I’m sorry if I interrupted the discussion.
Essentially, yes. The reason is that GHC’s delimited continuation primops require the IO monad to execute them. In my design approach, libraries like fused-effects, polysemy, and freer-simple allow using any monad as the base monad. This isolates the semantics from the IO level, preventing users from falling into pitfalls caused by leaky abstractions from the IO layer. Relying on the IO monad would eliminate this property, which is a major concern for me.
Additionally, the situation is somewhat more complex and relates to the actual performance of primops. Benchmark results for the eff library, which utilizes primops for optimization, raise questions about the true speed benefits of primops. Specifically, effects like NonDet and Coroutine exhibit O(n²) level slowness. However, this may be due to the implementation of eff rather than the primops themselves.
During the performance improvement process for Heftia, I first forked a library called speff to prototype an IO-based version of Heftia (which also does not use primops). While it worked and was very fast in some cases, it couldn’t resolve the poor performance compatibility with higher-order effects (such as the catch.10000.sp_modified_for_non_scoped_resumption_support benchmark).

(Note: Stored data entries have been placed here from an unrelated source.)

-- ==== Sys2Proof/Laws/Command.lean ====
section
/-! SUPPORT. What filling the edges and running a command can do, said once: the inversion lemmas of `fillEdges` and `runCommand`, the edge buffers after a fill, and the destination block after the writes. -/

namespace Sys2Proof.Machine

open Sys2Proof.Safety

/-- `t` is `s` but for the edge buffers. -/
def EdgesOnly (s t : State) : Prop :=
  t = { s with above := t.above, left := t.left }

theorem EdgesOnly.refl (s : State) : EdgesOnly s s := rfl

theorem EdgesOnly.latch {s t : State} (h : EdgesOnly s t) : t.latch = s.latch := by rw [h]
theorem EdgesOnly.mem {s t : State} (h : EdgesOnly s t) : t.mem = s.mem := by rw [h]
theorem EdgesOnly.platform {s t : State} (h : EdgesOnly s t) : t.platform = s.platform := by rw [h]
theorem EdgesOnly.regs {s t : State} (h : EdgesOnly s t) : t.regs = s.regs := by rw [h]
theorem EdgesOnly.status {s t : State} (h : EdgesOnly s t) : t.status = s.status := by rw [h]
theorem EdgesOnly.stuck {s t : State} (h : EdgesOnly s t) : t.stuck = s.stuck := by rw [h]
theorem EdgesOnly.inputs {s t : State} (h : EdgesOnly s t) : t.inputs = s.inputs := by rw [h]
theorem EdgesOnly.replies {s t : State} (h : EdgesOnly s t) : t.replies = s.replies := by rw [h]
theorem EdgesOnly.freeCount {s t : State} (h : EdgesOnly s t) : t.freeCount = s.freeCount := by rw [h]

theorem edgesOnly_storeEdge {s t : State} {slot : EdgeSlot} {v : Nat} (h : EdgesOnly (storeEdge s slot v) t) :
    EdgesOnly s t := by
  unfold EdgesOnly at h ⊢
  rw [h]
  cases slot <;> rfl

/-- A source's value depends on memory, the latch and the platform only. -/
@[simp] theorem sourceValue_storeEdge (d : Desc) (s : State) (slot : EdgeSlot) (v : Nat) (src : EdgeSource) :
    sourceValue d (storeEdge s slot v) src = sourceValue d s src := by
  cases src <;> simp [sourceValue, readSample]

/-- The value of a source, 0 where it has none. -/
def valueOf (d : Desc) (s : State) (src : EdgeSource) : Nat :=
  match sourceValue d s src with
  | .value v => v
  | .outOfRange => 0
  | .notAdmitted => 0

@[simp] theorem valueOf_storeEdge (d : Desc) (s : State) (slot : EdgeSlot) (v : Nat) (src : EdgeSource) :
    valueOf d (storeEdge s slot v) src = valueOf d s src := by
  simp [valueOf]

/-- The source gives a value. -/
def SourceOk (d : Desc) (s : State) (src : EdgeSource) : Prop :=
  sourceValue d s src = .value (valueOf d s src)

theorem sourceOk_storeEdge (d : Desc) (s : State) (slot : EdgeSlot) (v : Nat) (src : EdgeSource) :
    SourceOk d (storeEdge s slot v) src ↔ SourceOk d s src := by
  simp [SourceOk]

theorem sourceOk_of_value {d : Desc} {s : State} {src : EdgeSource} {v : Nat} (h : sourceValue d s src = .value v) :
    SourceOk d s src := by
  simp [SourceOk, valueOf, h]

/-- Store the values of a plan, all of it. -/
def storeAll (d : Desc) (s₀ : State) (plan : List (EdgeSlot × EdgeSource)) (s : State) : State :=
  match plan with
  | [] => s
  | (slot, src) :: rest => storeAll d s₀ rest (storeEdge s slot (valueOf d s₀ src))

theorem storeAll_append (d : Desc) (s₀ : State) (p q : List (EdgeSlot × EdgeSource)) (s : State) :
    storeAll d s₀ (p ++ q) s = storeAll d s₀ q (storeAll d s₀ p s) := by
  induction p generalizing s with
  | nil => rfl
  | cons e rest ih => exact ih _

theorem storeAll_congr {d : Desc} {s₀ s₁ : State} {plan : List (EdgeSlot × EdgeSource)} (s : State)
    (h : ∀ e ∈ plan, valueOf d s₁ e.2 = valueOf d s₀ e.2) : storeAll d s₁ plan s = storeAll d s₀ plan s := by
  induction plan generalizing s with
  | nil => rfl
  | cons e rest ih =>
    obtain ⟨slot, src⟩ := e
    rw [storeAll, storeAll, h (slot, src) (by simp)]
    exact ih _ fun e he => h e (by simp [he])

theorem edgesOnly_storeAll (d : Desc) (s₀ : State) (plan : List (EdgeSlot × EdgeSource)) (s : State) :
    EdgesOnly s (storeAll d s₀ plan s) := by
  induction plan generalizing s with
  | nil => exact .refl s
  | cons e rest ih => exact edgesOnly_storeEdge (ih _)

/-- If every source gives a value, the edges are filled with those values. -/
theorem fillEdges_filled {d : Desc} {s : State} {plan : List (EdgeSlot × EdgeSource)}
    (h : ∀ e ∈ plan, SourceOk d s e.2) : fillEdges d plan s = .filled (storeAll d s plan s) := by
  induction plan generalizing s with
  | nil => rfl
  | cons e rest ih =>
    obtain ⟨slot, src⟩ := e
    have h0 : sourceValue d s src = .value (valueOf d s src) := h (slot, src) (by simp)
    rw [fillEdges, h0]
    simp only
    rw [ih fun e he => (sourceOk_storeEdge d s slot _ e.2).mpr (h e (by simp [he])), storeAll]
    exact congrArg _ (storeAll_congr _ fun e _ => by simp)

/-- The first source that gives no value ends the fill. -/
theorem fillEdges_stop {d : Desc} {s : State} {pre post : List (EdgeSlot × EdgeSource)} {slot : EdgeSlot}
    {src : EdgeSource} (h : ∀ e ∈ pre, SourceOk d s e.2) :
    fillEdges d (pre ++ (slot, src) :: post) s = fillEdges d ((slot, src) :: post) (storeAll d s pre s) := by
  induction pre generalizing s with
  | nil => rfl
  | cons e rest ih =>
    obtain ⟨sl, sr⟩ := e
    have h0 : sourceValue d s sr = .value (valueOf d s sr) := h (sl, sr) (by simp)
    rw [List.cons_append, fillEdges, h0]
    simp only
    rw [ih fun e he => (sourceOk_storeEdge d s sl _ e.2).mpr (h e (by simp [he])), storeAll]
    exact congrArg _ (storeAll_congr _ fun e _ => by simp)

theorem sourceValue_edgesOnly {d : Desc} {s t : State} (h : EdgesOnly s t) (src : EdgeSource) :
    sourceValue d t src = sourceValue d s src := by
  cases src <;> simp [sourceValue, readSample, h.latch, h.mem, h.platform]

/-- How filling the edges ends, in every case. -/
theorem fillEdges_cases (d : Desc) (plan : List (EdgeSlot × EdgeSource)) (s : State) :
    ((∀ e ∈ plan, SourceOk d s e.2) ∧ fillEdges d plan s = .filled (storeAll d s plan s)) ∨
    (∃ pre slot src post, plan = pre ++ (slot, src) :: post ∧ (∀ e ∈ pre, SourceOk d s e.2) ∧
      ((sourceValue d s src = .outOfRange ∧ fillEdges d plan s = .outOfRange (storeAll d s pre s)) ∨
       (sourceValue d s src = .notAdmitted ∧ fillEdges d plan s = .notAdmitted (storeAll d s pre s)))) := by
  by_cases hall : ∀ e ∈ plan, SourceOk d s e.2
  · exact .inl ⟨hall, fillEdges_filled hall⟩
  right
  have key : ∀ plan : List (EdgeSlot × EdgeSource), (¬ ∀ e ∈ plan, SourceOk d s e.2) →
      ∃ pre slot src post, plan = pre ++ (slot, src) :: post ∧ (∀ e ∈ pre, SourceOk d s e.2) ∧ ¬ SourceOk d s src := by
    intro plan hn
    induction plan with
    | nil => simp at hn
    | cons e rest ih =>
      obtain ⟨slot, src⟩ := e
      by_cases h0 : SourceOk d s src
      · obtain ⟨pre, sl, sr, post, rfl, h1, h2⟩ := ih fun h => hn fun e he => by
          rcases List.mem_cons.mp he with rfl | he
          · exact h0
          · exact h e he
        refine ⟨(slot, src) :: pre, sl, sr, post, rfl, fun e he => ?_, h2⟩
        rcases List.mem_cons.mp he with rfl | he
        · exact h0
        · exact h1 e he
      · exact ⟨[], slot, src, rest, rfl, by simp, h0⟩
  obtain ⟨pre, slot, src, post, rfl, h1, h2⟩ := key plan hall
  refine ⟨pre, slot, src, post, rfl, h1, ?_⟩
  have hsv := sourceValue_edgesOnly (d := d) (edgesOnly_storeAll d s pre s) src
  cases hv : sourceValue d s src with
  | value v => exact absurd (sourceOk_of_value hv) h2
  | outOfRange => exact .inl ⟨rfl, by rw [fillEdges_stop h1, fillEdges, hsv, hv]⟩
  | notAdmitted => exact .inr ⟨rfl, by rw [fillEdges_stop h1, fillEdges, hsv, hv]⟩

/-- The destination writes of a command whose edges `storeAll` filled. -/
def writesOf (needs : EdgeNeeds) (p : Predictor) (d : Desc) (s : State) : List (Int × Nat) :=
  let t := storeAll d s (edgePlan needs d s.latch) s
  destWrites d s.latch (p (blockSide d) (depthOf d) (aboveEdge t) (leftEdge t))

/-- Everything `runCommand` can do: a check raises its fault; the first bad read raises code 10 or sticks; a write that is
not admitted sticks; otherwise the command completes. -/
theorem runCommand_cases (needs : EdgeNeeds) (p : Predictor) (d : Desc) (s : State) :
    (∃ k, checkCommand d s.latch = some k ∧ runCommand needs p d s = .next (raiseFault k s)) ∨
    (checkCommand d s.latch = none ∧
      ((∃ pre slot src post, edgePlan needs d s.latch = pre ++ (slot, src) :: post ∧ (∀ e ∈ pre, SourceOk d s e.2) ∧
          ((sourceValue d s src = .outOfRange ∧
              runCommand needs p d s = .next (raiseFault .sampleOutOfRange (storeAll d s pre s))) ∨
           (sourceValue d s src = .notAdmitted ∧ runCommand needs p d s = .next (stallReading (storeAll d s pre s))))) ∨
       ((∀ e ∈ edgePlan needs d s.latch, SourceOk d s e.2) ∧
         (((∀ w ∈ writesOf needs p d s, admitted s.platform w.1 (sampleBytes d) = true) ∧
            runCommand needs p d s = .next (completeCommand (sampleBytes d) (writesOf needs p d s)
              (storeAll d s (edgePlan needs d s.latch) s))) ∨
          ((∃ w ∈ writesOf needs p d s, admitted s.platform w.1 (sampleBytes d) = false) ∧
            runCommand needs p d s = .next (stallWriting (sampleBytes d) (writesOf needs p d s)
              (storeAll d s (edgePlan needs d s.latch) s))))))) := by
  unfold runCommand commandFront
  cases hc : checkCommand d s.latch with
  | some k => exact .inl ⟨k, rfl, rfl⟩
  | none =>
    refine .inr ⟨rfl, ?_⟩
    rcases fillEdges_cases d (edgePlan needs d s.latch) s with
      ⟨hok, hf⟩ | ⟨pre, slot, src, post, hplan, hpre, hstop⟩
    · refine .inr ⟨hok, ?_⟩
      have he := edgesOnly_storeAll d s (edgePlan needs d s.latch) s
      simp only [hf]
      rw [show destWrites d (storeAll d s (edgePlan needs d s.latch) s).latch _ = writesOf needs p d s by
        rw [he.latch]; rfl, he.platform]
      by_cases hw : ∀ w ∈ writesOf needs p d s, admitted s.platform w.1 (sampleBytes d) = true
      · exact .inl ⟨hw, by rw [if_pos (by simpa [List.all_eq_true] using hw)]⟩
      · refine .inr ⟨?_, by rw [if_neg (by simpa [List.all_eq_true] using hw)]⟩
        simpa using hw
    · refine .inl ⟨pre, slot, src, post, hplan, hpre, ?_⟩
      rcases hstop with ⟨hv, hf⟩ | ⟨hv, hf⟩
      · exact .inl ⟨hv, by simp only [hf]⟩
      · exact .inr ⟨hv, by simp only [hf]⟩

/-- A fault that ends the command frees the edge buffers, so what they held does not matter. -/
theorem raiseFault_edgesOnly {k : FaultCode} (hk : k ≠ .startWhileBusy) {s t : State} (h : EdgesOnly s t) :
    raiseFault k t = raiseFault k s := by
  rw [EdgesOnly] at h
  rw [h]
  simp [raiseFault, hk, releaseScratch]

end Sys2Proof.Machine
end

Given the issues with eff, I didn’t think using primops would help solve this problem, especially since primops typically offer only about a 2x speedup.
Therefore, I changed my approach and optimized based on Freer using freer-simple, achieving practical speeds. This demonstrated that not only for semantic reasons but also for performance compatibility, Freer was a better fit. Consequently, Freer was adopted.